Two purposes at most per test has been enough. More than that seems to overcomplicate things (if tests are labeled with too many purposes, you’ll wash out trends in the data). 

Step 2Lifts – Track if each test showed a statistically significant change in conversion rate. 

That’s done in our “Lift” column above. Importantly, we mark a test as having a difference even if the “control” won. For this analysis we want to know which purposes affect conversion rate. So we’re less interested in which variation won but rather that a test, and its purposes, resulted in a measurable difference in conversion rate. If it moves the needle, we count it.

Step 3 – Page – Track on which page of the site the test was run. We use 6 page categories: home, navigation, listing, PDP (product detail page), checkout, and sitewide.

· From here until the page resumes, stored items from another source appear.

/-! ### Encoding a decoded opcode -/

/-- The instruction is well-formed and its opcode is `op`. -/
def Instr.StandsFor (i : Instr) (op : Word) : Prop := i.wellFormed = true ∧ encode i = op

/-- One comparison of the dispatch. -/
theorem Instr.StandsFor.ite {c : Prop} [Decidable c] {i j : Instr} {op : Word} (hi : c → i.StandsFor op)
    (hj : ¬ c → j.StandsFor op) : (if c then i else j).StandsFor op := by
  split
  · exact hi ‹c›
  · exact hj ‹¬ c›

theorem standsFor_sys {op : Word} (hp : fieldPrefix op = 0x0#4) (hn : isSysSelector (fieldN op) = true) :
    (Instr.sys (fieldNnn op)).StandsFor op := by
  refine ⟨?_, append_nnn hp⟩
  rwa [Instr.wellFormed, ← fieldN_nnn 0x0#4, append_nnn hp]

theorem standsFor_unmapped {op : Word} (h : isUnmapped op = true) : (Instr.unmapped op).StandsFor op := ⟨h, rfl⟩

theorem decodeFamily0_standsFor {op : Word} (hp : fieldPrefix op = 0x0#4) : (decodeFamily0 op).StandsFor op := by
  refine .ite (fun h => ⟨rfl, append_dc hp h⟩) fun h0 => ?_
  refine .ite (fun h => ⟨rfl, append_dc hp h⟩) fun hE => ?_
  exact standsFor_sys hp ((isSysSelector_iff _).2 ⟨h0, hE⟩)

theorem decodeFamily8_standsFor {op : Word} (hp : fieldPrefix op = 0x8#4) : (decodeFamily8 op).StandsFor op := by
  unfold decodeFamily8
  split_ifs with h0 h1 h2 h3 h4 h5 h6 h7 hE
  case neg =>
    have hn := (isUnmapped8_iff (fieldN op)).2 ⟨h0, h1, h2, h3, h4, h5, h6, h7, hE⟩
    exact standsFor_unmapped ((isUnmapped_iff op).2 (.inl ⟨hp, hn⟩))
  all_goals exact ⟨rfl, append_xyn hp ‹_›⟩

theorem decodeFamilyE_standsFor {op : Word} (hp : fieldPrefix op = 0xE#4) : (decodeFamilyE op).StandsFor op := by
  refine .ite (fun h => ⟨rfl, append_xyn hp h⟩) fun hE => ?_
  refine .ite (fun h => ⟨rfl, append_xyn hp h⟩) fun h1 => ?_
  have hn := (isUnmappedE_iff (fieldN op)).2 ⟨hE, h1⟩
  exact standsFor_unmapped ((isUnmapped_iff op).2 (.inr (.inl ⟨hp, hn⟩)))

theorem decodeFamilyF_standsFor {op : Word} (hp : fieldPrefix op = 0xF#4) : (decodeFamilyF op).StandsFor op := by
  unfold decodeFamilyF
  split_ifs with h07 h0A h15 h18 h1E h29 h33 h55 h65
  case neg =>
    have hk := (isUnmappedF_iff (fieldKk op)).2 ⟨h07, h0A, h15, h18, h1E, h29, h33, h55, h65⟩
    exact standsFor_unmapped ((isUnmapped_iff op).2 (.inr (.inr ⟨hp, hk⟩)))
  all_goals exact ⟨rfl, append_xkk hp ‹_›⟩

/-- The last of the sixteen prefixes (R95). -/
theorem prefix_eq_F {p : Nibble} (h : p ≠ 0x0#4 ∧ p ≠ 0x1#4 ∧ p ≠ 0x2#4 ∧ p ≠ 0x3#4 ∧ p ≠ 0x4#4 ∧ p ≠ 0x5#4 ∧
    p ≠ 0x6#4 ∧ p ≠ 0x7#4 ∧ p ≠ 0x8#4 ∧ p ≠ 0x9#4 ∧ p ≠ 0xA#4 ∧ p ≠ 0xB#4 ∧ p ≠ 0xC#4 ∧ p ≠ 0xD#4 ∧ p ≠ 0xE#4) :
    p = 0xF#4 := by
  revert p; decide

/-- Every opcode is the encoding of the well-formed instruction that it decodes to. -/
theorem decodeWord_standsFor (op : Word) : (decodeWord op).StandsFor op := by
  refine .ite decodeFamily0_standsFor fun h0 => ?_
  refine .ite (fun h => ⟨rfl, append_nnn h⟩) fun h1 => ?_
  refine .ite (fun h => ⟨rfl, append_nnn h⟩) fun h2 => ?_
  refine .ite (fun h => ⟨rfl, append_xkk h rfl⟩) fun h3 => ?_
  refine .ite (fun h => ⟨rfl, append_xkk h rfl⟩) fun h4 => ?_
  refine .ite (fun h => ⟨rfl, append_xyn h rfl⟩) fun h5 => ?_
  refine .ite (fun h => ⟨rfl, append_xkk h rfl⟩) fun h6 => ?_
  refine .ite (fun h => ⟨rfl, append_xkk h rfl⟩) fun h7 => ?_
  refine .ite decodeFamily8_standsFor fun h8 => ?_
  refine .ite (fun h => ⟨rfl, append_xyn h rfl⟩) fun h9 => ?_
  refine .ite (fun h => ⟨rfl, append_nnn h⟩) fun hA => ?_
  refine .ite (fun h => ⟨rfl, append_nnn h⟩) fun hB => ?_
  refine .ite (fun h => ⟨rfl, append_xkk h rfl⟩) fun hC => ?_
  refine .ite (fun h => ⟨rfl, append_xyn h rfl⟩) fun hD => ?_
  refine .ite decodeFamilyE_standsFor fun hE => ?_
  exact decodeFamilyF_standsFor
    (prefix_eq_F ⟨h0, h1, h2, h3, h4, h5, h6, h7, h8, h9, hA, hB, hC, hD, hE⟩)

end Sys2Proof
end

section
/-! SUPPORT. The rows of the opcode table against decode (30_encoding.md R104): a row that accepts an opcode fixes the
fields on which the dispatch compares it. -/

namespace Sys2Proof

/-! ### The fields that a row fixes -/

/-- A field that the row's mask covers has the value of the row's pattern. -/
theorem extractLsb'_of_accepts (k n : Nat) {r : OpcodeRow} {op : Word} (h : r.accepts op = true)
    (hm : r.mask.extractLsb' k n = BitVec.allOnes n) : op.extractLsb' k n = r.pattern.extractLsb' k n := by
  rw [← beq_iff_eq.1 h, BitVec.extractLsb'_and, hm, BitVec.and_allOnes]

theorem fieldPrefix_of_accepts {r : OpcodeRow} {op : Word} (h : r.accepts op = true)
    (hm : fieldPrefix r.mask = 0xF#4) : fieldPrefix op = fieldPrefix r.pattern :=
  extractLsb'_of_accepts 12 4 h hm

theorem fieldN_of_accepts {r : OpcodeRow} {op : Word} (h : r.accepts op = true)
    (hm : fieldN r.mask = 0xF#4) : fieldN op = fieldN r.pattern :=
  extractLsb'_of_accepts 0 4 h hm

theorem fieldKk_of_accepts {r : OpcodeRow} {op : Word} (h : r.accepts op = true)
    (hm : fieldKk r.mask = 0xFF#8) : fieldKk op = fieldKk r.pattern :=
  extractLsb'_of_accepts 0 8 h hm

/-! ### No opcode matches two rows of priority 0 -/

/-- Some bit that both masks cover differs between the two patterns. -/
def OpcodeRow.differs (r r' : OpcodeRow) : Bool := r.pattern &&& r'.mask != r'.pattern &&& r.mask

theorem OpcodeRow.not_accepts_both {r r' : OpcodeRow} (hd : r.differs r' = true) (op : Word) :
    ¬ (r.accepts op = true ∧ r'.accepts op = true) := by
  rintro ⟨h, h'⟩
  refine bne_iff_ne.1 hd ?_
  rw [← beq_iff_eq.1 h, ← beq_iff_eq.1 h', BitVec.and_assoc, BitVec.and_assoc, BitVec.and_comm r.mask]

theorem opcodeRows0_pairwise_differ : opcodeRows0.Pairwise (fun r r' => r.differs r' = true) := by
  decide

/-! ### The instruction of an opcode that a row accepts -/

theorem mnemonic_of_accepts_low {r : OpcodeRow} {op : Word} (hr : r ∈ opcodeRowsLow) (h : r.accepts op = true) :
    (decodeWord op).mnemonic = r.mnemonic := by
  have hp := fieldPrefix_of_accepts h
  have hn := fieldN_of_accepts h
  simp only [opcodeRowsLow, List.mem_cons, List.not_mem_nil, or_false] at hr
  rcases hr with rfl | rfl | rfl | rfl | rfl | rfl | rfl | rfl | rfl
  -- CLS and RET, then the rows of the prefixes 1 to 7
  iterate 2 · rw [decodeWord, hp rfl, decodeFamily0, hn rfl]; rfl
  all_goals rw [decodeWord, hp rfl]; rfl

theorem mnemonic_of_accepts_high {r : OpcodeRow} {op : Word} (hr : r ∈ opcodeRowsHigh) (h : r.accepts op = true) :
    (decodeWord op).mnemonic = r.mnemonic := by
  have hp := fieldPrefix_of_accepts h
  have hn := fieldN_of_accepts h
  simp only [opcodeRowsHigh, List.mem_cons, List.not_mem_nil, or_false] at hr
  rcases hr with rfl | rfl | rfl | rfl | rfl | rfl | rfl | rfl | rfl | rfl | rfl | rfl | rfl | rfl | rfl | rfl
  -- family 8, the rows of the prefixes 9 to D, family E
  iterate 9 · rw [decodeWord, hp rfl, decodeFamily8, hn rfl]; rfl
  iterate 5 · rw [decodeWord, hp rfl]; rfl
  all_goals rw [decodeWord, hp rfl, decodeFamilyE, hn rfl]; rfl

theorem mnemonic_of_accepts_F {r : OpcodeRow} {op : Word} (hr : r ∈ opcodeRowsF) (h : r.accepts op = true) :
    (decodeWord op).mnemonic = r.mnemonic := by
  have hp := fieldPrefix_of_accepts h
  have hk := fieldKk_of_accepts h
  simp only [opcodeRowsF, List.mem_cons, List.not_mem_nil, or_false] at hr
  rcases hr with rfl | rfl | rfl | rfl | rfl | rfl | rfl | rfl | rfl
  all_goals rw [decodeWord, hp rfl, decodeFamilyF, hk rfl]; rfl

/-- A row of priority 0 names the instruction of every opcode that it accepts. -/
theorem mnemonic_of_accepts {r : OpcodeRow} {op : Word} (hr : r ∈ opcodeRows0) (h : r.accepts op = true) :
    (decodeWord op).mnemonic = r.mnemonic := by
  rw [opcodeRows0, List.mem_append, List.mem_append] at hr
  rcases hr with (hr | hr) | hr
  · exact mnemonic_of_accepts_low hr h
  · exact mnemonic_of_accepts_high hr h
  · exact mnemonic_of_accepts_F hr h

/-! ### The first row that accepts an opcode -/

open Laws.MatchesRow in
/-- The opcode of every well-formed instruction matches its own row. -/
theorem matchesRow (i : Instr) : Laws.MatchesRow.Statement i :=
  match i with
  | .cls dc => cls dc
  | .ret dc => ret dc
  | .jp nnn => jp nnn
  | .call nnn => call nnn
  | .seImm x kk => seImm x kk
  | .sneImm x kk => sneImm x kk
  | .seReg x y n => seReg x y n
  | .ldImm x kk => ldImm x kk
  | .addImm x kk => addImm x kk
  | .ldReg x y => ldReg x y
  | .orReg x y => orReg x y
  | .andReg x y => andReg x y
  | .xorReg x y => xorReg x y
  | .addReg x y => addReg x y
  | .subReg x y => subReg x y
  | .shr x y => shr x y
  | .subn x y => subn x y
  | .shl x y => shl x y
  | .sneReg x y n => sneReg x y n
  | .ldI nnn => ldI nnn
  | .jpV0 nnn => jpV0 nnn
  | .rnd x kk => rnd x kk
  | .drw x y n => drw x y n
  | .skp x m => skp x m
  | .sknp x m => sknp x m
  | .ldVxDt x => ldVxDt x
  | .ldVxK x => ldVxK x
  | .ldDtVx x => ldDtVx x
  | .ldStVx x => ldStVx x
  | .addI x => addI x
  | .ldF x => ldF x
  | .ldB x => ldB x
  | .storeRegs x => storeRegs x
  | .loadRegs x => loadRegs x
  | .sys nnn => sys nnn
  | .unmapped op => unmapped op

/-- The row of an opcode's instruction accepts the opcode. -/
theorem exists_row_of_decode (op : Word) :
    ∃ r ∈ opcodeTable, r.accepts op = true ∧ r.mnemonic = (decodeWord op).mnemonic := by
  obtain ⟨hwf, henc⟩ := decodeWord_standsFor op
  obtain ⟨r, hr, ha⟩ := Option.map_eq_some_iff.1 (matchesRow (decodeWord op) hwf)
  rw [henc] at ha
  have hname := List.find?_some hr
  exact ⟨r, List.mem_of_find?_eq_some hr, ha, beq_iff_eq.1 hname⟩

/-- The row of priority 1. -/
def sysRow : OpcodeRow := ⟨"SYS_nnn", 0xF000#16, 0x0000#16⟩

/-- The row of priority 2, the catch-all. -/
def catchAllRow : OpcodeRow := ⟨"(unmapped)", 0x0000#16, 0x0000#16⟩

theorem opcodeTable_eq : opcodeTable = opcodeRows0 ++ [sysRow, catchAllRow] := rfl

/-- Family 0 never answers with the catch-all's instruction (R98). -/
theorem mnemonic_ne_catchAll {op : Word} (h : sysRow.accepts op = true) :
    catchAllRow.mnemonic ≠ (decodeWord op).mnemonic := by
  rw [decodeWord, fieldPrefix_of_accepts h rfl]
  show catchAllRow.mnemonic ≠ (decodeFamily0 op).mnemonic
  unfold decodeFamily0
  split_ifs <;> simp [Instr.mnemonic, catchAllRow]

Just as we’ll count and monitor which Purposes we’re testing more of, we’ll also want to monitor which pages we’re testing heavily on and which we’re ignoring. 

Step 4 – Analyze Once you have an entire spreadsheet full of these for your site, you can then count: 

  • How many tests you’ve been running within each purpose
  • How many of each resulted in statistically significant conversion rate or revenue differences

For example here is a table of these stats for one of the first clients we ever implemented this framework on:

Example tabulation of tests and winning tests by Purpose

Seeing the data is only the beginning. Graphing it, analyzing it, and building a strategy with it is where it gets interesting. 

For that let’s use some case studies.

Case Studies: How The Purpose Framework Revealed Impactful Insights About CRO Strategy

We first implemented the purpose framework for a client in the food space with about 30 – 50 products in the store. At the time, we had been working together for over a year, running multiple A/B tests every month. 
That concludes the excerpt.